GOAL OF THE EXERCISE ->
In the records that follow, the lines from the one containing "Lane) (received : List Byte)" to the one containing "SEAL_LIMIT_EXPIRY (R82). -/", inclusive, are to be given again exactly.

Saved data entries
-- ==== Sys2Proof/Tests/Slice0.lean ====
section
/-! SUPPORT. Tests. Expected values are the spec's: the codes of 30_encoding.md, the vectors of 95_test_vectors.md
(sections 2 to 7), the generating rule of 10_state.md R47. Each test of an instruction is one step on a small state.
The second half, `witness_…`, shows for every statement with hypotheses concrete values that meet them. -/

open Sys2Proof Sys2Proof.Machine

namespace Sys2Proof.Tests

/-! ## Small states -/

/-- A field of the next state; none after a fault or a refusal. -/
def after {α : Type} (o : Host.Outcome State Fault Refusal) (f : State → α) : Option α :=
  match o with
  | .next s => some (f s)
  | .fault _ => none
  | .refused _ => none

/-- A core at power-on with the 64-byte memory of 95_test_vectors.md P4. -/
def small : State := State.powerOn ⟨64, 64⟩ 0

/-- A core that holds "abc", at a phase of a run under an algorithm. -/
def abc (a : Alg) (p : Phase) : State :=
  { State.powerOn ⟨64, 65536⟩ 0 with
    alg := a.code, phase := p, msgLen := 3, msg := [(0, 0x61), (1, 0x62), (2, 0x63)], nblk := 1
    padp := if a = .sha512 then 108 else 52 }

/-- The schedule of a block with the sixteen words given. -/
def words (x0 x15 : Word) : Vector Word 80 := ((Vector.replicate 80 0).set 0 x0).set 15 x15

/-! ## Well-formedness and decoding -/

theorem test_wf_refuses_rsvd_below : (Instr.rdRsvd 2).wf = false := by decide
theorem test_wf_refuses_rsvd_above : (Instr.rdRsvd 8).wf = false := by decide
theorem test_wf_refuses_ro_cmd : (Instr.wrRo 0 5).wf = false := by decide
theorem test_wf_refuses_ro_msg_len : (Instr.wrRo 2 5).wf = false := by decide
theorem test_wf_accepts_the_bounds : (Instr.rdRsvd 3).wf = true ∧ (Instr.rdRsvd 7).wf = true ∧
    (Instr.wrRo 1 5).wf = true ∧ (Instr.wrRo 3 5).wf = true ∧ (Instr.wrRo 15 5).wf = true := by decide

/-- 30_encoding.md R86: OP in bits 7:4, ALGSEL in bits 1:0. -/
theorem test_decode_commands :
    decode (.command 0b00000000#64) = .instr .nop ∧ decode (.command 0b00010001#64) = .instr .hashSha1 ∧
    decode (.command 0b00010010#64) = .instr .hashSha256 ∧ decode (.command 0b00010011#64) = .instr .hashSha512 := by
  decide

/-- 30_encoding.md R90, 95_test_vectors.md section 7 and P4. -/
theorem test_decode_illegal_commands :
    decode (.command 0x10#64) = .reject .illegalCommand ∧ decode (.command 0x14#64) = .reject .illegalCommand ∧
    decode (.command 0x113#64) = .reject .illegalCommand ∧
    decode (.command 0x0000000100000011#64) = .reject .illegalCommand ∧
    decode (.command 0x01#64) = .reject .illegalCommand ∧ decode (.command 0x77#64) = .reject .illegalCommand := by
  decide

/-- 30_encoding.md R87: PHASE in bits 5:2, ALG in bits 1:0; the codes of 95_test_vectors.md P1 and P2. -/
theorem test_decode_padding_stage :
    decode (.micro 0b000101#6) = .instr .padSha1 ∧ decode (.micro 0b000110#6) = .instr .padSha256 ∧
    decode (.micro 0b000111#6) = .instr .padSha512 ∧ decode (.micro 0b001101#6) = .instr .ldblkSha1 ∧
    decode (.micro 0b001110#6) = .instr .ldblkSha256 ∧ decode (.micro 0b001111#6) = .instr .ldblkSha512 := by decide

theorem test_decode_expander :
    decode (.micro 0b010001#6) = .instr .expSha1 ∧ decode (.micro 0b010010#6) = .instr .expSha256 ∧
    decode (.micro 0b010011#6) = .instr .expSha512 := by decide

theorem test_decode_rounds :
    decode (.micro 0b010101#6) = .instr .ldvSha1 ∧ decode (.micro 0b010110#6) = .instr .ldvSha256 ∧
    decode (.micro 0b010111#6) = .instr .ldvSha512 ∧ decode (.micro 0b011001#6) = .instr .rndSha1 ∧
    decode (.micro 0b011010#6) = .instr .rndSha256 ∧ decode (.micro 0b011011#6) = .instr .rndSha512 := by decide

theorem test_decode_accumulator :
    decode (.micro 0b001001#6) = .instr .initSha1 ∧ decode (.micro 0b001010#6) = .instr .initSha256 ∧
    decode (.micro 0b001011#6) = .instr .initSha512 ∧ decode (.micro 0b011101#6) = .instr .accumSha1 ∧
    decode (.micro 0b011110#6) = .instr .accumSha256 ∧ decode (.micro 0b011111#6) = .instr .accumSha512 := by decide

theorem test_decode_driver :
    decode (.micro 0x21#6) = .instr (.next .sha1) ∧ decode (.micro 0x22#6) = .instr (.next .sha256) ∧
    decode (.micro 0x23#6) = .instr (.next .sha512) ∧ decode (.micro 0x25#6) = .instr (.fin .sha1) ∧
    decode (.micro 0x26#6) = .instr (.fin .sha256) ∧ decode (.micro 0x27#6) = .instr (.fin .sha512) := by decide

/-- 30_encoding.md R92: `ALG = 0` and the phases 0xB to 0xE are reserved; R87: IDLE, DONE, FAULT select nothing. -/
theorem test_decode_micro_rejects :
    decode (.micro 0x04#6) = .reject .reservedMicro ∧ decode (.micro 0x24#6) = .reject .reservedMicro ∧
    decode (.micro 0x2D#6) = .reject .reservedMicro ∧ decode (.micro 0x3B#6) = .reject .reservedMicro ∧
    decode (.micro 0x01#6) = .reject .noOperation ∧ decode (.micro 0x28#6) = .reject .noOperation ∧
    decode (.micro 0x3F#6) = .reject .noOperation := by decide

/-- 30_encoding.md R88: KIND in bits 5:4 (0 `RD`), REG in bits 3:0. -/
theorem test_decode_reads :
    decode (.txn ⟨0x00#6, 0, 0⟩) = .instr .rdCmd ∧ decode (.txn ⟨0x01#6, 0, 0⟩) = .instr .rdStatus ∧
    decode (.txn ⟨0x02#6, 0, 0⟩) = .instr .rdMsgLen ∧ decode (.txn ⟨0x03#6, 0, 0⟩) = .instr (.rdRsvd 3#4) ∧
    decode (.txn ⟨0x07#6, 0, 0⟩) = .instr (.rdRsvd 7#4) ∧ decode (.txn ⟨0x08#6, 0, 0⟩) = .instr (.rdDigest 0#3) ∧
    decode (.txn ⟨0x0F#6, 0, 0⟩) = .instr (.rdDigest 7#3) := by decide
--
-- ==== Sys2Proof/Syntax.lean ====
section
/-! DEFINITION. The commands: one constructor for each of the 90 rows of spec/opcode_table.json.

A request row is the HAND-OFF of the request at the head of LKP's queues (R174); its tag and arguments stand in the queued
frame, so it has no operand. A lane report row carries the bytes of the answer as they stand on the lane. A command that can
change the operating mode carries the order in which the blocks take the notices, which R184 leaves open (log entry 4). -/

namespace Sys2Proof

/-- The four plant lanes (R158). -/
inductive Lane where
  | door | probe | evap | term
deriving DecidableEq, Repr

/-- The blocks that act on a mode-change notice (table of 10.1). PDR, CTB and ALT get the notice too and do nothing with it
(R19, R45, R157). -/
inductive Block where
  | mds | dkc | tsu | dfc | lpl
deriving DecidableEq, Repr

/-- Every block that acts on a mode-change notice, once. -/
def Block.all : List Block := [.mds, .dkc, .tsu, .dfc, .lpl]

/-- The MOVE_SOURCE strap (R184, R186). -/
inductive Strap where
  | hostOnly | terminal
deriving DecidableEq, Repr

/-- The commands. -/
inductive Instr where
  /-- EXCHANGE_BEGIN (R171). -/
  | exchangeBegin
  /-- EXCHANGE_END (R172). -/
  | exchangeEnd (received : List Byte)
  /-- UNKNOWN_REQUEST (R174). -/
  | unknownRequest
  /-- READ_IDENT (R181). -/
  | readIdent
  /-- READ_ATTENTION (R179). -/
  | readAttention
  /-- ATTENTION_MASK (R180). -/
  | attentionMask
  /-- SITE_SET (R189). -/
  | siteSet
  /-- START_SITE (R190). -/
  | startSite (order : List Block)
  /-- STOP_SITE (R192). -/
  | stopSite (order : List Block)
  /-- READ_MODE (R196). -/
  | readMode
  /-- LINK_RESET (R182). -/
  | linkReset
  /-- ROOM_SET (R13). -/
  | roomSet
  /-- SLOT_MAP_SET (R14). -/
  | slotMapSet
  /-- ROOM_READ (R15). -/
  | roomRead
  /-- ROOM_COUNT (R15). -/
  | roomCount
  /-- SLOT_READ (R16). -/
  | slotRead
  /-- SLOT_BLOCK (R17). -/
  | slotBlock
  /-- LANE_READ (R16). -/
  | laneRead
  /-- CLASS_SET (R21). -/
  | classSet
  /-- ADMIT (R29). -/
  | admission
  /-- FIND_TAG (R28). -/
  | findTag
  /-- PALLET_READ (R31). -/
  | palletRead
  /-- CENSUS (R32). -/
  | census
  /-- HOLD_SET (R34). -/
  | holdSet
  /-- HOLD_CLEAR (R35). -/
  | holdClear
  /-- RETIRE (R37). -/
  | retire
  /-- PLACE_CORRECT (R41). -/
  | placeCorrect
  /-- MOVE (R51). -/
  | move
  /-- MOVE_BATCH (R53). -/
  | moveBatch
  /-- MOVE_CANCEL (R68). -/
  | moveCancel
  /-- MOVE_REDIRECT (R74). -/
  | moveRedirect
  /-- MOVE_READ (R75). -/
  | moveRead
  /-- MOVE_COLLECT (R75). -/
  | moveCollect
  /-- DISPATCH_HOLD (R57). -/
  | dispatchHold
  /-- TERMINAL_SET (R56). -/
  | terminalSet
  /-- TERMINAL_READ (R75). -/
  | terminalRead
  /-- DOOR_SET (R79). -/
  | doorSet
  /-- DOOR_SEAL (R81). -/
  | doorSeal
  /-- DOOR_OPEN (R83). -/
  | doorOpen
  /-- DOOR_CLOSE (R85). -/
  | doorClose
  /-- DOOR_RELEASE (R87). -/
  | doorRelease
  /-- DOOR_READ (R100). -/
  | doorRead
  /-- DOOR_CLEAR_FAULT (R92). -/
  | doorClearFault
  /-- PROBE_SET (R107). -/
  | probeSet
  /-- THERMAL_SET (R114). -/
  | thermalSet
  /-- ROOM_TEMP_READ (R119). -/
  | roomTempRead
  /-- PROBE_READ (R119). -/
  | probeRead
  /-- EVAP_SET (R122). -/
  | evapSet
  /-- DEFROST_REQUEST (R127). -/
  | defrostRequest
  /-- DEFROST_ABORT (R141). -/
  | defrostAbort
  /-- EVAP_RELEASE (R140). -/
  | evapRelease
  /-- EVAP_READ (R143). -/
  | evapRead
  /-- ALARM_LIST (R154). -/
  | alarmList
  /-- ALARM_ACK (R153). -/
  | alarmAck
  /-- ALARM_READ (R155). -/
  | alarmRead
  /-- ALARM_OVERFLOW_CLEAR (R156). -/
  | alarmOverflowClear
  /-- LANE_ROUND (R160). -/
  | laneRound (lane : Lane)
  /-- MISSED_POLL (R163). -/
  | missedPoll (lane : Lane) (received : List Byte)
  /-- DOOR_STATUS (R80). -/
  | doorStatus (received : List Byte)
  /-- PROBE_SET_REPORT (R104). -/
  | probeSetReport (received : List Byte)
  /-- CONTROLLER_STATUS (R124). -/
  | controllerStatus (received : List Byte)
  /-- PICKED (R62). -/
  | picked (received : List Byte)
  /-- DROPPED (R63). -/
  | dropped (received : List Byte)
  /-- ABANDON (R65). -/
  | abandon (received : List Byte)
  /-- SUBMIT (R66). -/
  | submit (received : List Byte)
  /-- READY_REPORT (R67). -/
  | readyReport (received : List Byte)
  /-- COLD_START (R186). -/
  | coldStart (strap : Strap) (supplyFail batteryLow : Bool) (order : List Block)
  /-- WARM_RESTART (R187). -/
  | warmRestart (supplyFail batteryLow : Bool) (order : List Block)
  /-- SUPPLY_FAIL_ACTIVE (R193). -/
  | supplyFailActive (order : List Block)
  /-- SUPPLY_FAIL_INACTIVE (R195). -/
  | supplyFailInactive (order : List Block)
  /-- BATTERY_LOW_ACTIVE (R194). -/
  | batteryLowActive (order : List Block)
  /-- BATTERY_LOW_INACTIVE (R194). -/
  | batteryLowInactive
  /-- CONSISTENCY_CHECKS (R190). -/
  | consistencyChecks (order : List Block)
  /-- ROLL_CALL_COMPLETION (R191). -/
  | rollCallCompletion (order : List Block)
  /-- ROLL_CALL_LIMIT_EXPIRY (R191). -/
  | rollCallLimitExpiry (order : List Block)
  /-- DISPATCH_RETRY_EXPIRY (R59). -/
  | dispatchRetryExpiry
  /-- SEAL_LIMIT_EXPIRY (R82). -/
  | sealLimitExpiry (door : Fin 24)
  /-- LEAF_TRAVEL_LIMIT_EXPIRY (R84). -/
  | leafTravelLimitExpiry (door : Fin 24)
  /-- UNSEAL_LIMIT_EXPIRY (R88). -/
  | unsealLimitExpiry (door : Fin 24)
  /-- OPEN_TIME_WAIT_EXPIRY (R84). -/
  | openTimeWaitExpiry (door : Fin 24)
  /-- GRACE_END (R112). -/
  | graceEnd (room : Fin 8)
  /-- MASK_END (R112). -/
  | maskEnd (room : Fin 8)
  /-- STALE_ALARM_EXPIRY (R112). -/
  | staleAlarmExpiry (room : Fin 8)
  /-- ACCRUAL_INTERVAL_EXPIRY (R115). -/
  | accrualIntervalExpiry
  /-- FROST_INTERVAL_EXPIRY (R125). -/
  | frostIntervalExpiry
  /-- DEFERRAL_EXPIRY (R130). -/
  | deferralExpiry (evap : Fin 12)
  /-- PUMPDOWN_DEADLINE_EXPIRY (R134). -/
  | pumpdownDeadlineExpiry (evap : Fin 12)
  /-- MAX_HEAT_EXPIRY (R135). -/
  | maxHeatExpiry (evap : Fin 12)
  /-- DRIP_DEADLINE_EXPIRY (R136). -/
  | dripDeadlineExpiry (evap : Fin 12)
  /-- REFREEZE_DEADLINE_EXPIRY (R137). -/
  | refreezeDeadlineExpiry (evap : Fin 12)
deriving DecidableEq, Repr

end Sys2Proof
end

EXERCISE RESULT ->
  | missedPoll (lane : Lane) (received : List Byte)
  /-- DOOR_STATUS (R80). -/
  | doorStatus (received : List Byte)
  /-- PROBE_SET_REPORT (R104). -/
  | probeSetReport (received : List Byte)
  /-- CONTROLLER_STATUS (R124). -/
  | controllerStatus (received : List Byte)
  /-- PICKED (R62). -/
  | picked (received : List Byte)
  /-- DROPPED (R63). -/
  | dropped (received : List Byte)
  /-- ABANDON (R65). -/
  | abandon (received : List Byte)
  /-- SUBMIT (R66). -/
  | submit (received : List Byte)
  /-- READY_REPORT (R67). -/
  | readyReport (received : List Byte)
  /-- COLD_START (R186). -/
  | coldStart (strap : Strap) (supplyFail batteryLow : Bool) (order : List Block)
  /-- WARM_RESTART (R187). -/
  | warmRestart (supplyFail batteryLow : Bool) (order : List Block)
  /-- SUPPLY_FAIL_ACTIVE (R193). -/
  | supplyFailActive (order : List Block)
  /-- SUPPLY_FAIL_INACTIVE (R195). -/
  | supplyFailInactive (order : List Block)
  /-- BATTERY_LOW_ACTIVE (R194). -/
  | batteryLowActive (order : List Block)
  /-- BATTERY_LOW_INACTIVE (R194). -/
  | batteryLowInactive
  /-- CONSISTENCY_CHECKS (R190). -/
  | consistencyChecks (order : List Block)
  /-- ROLL_CALL_COMPLETION (R191). -/
  | rollCallCompletion (order : List Block)
  /-- ROLL_CALL_LIMIT_EXPIRY (R191). -/
  | rollCallLimitExpiry (order : List Block)
  /-- DISPATCH_RETRY_EXPIRY (R59). -/
  | dispatchRetryExpiry
  /-- SEAL_LIMIT_EXPIRY (R82). -/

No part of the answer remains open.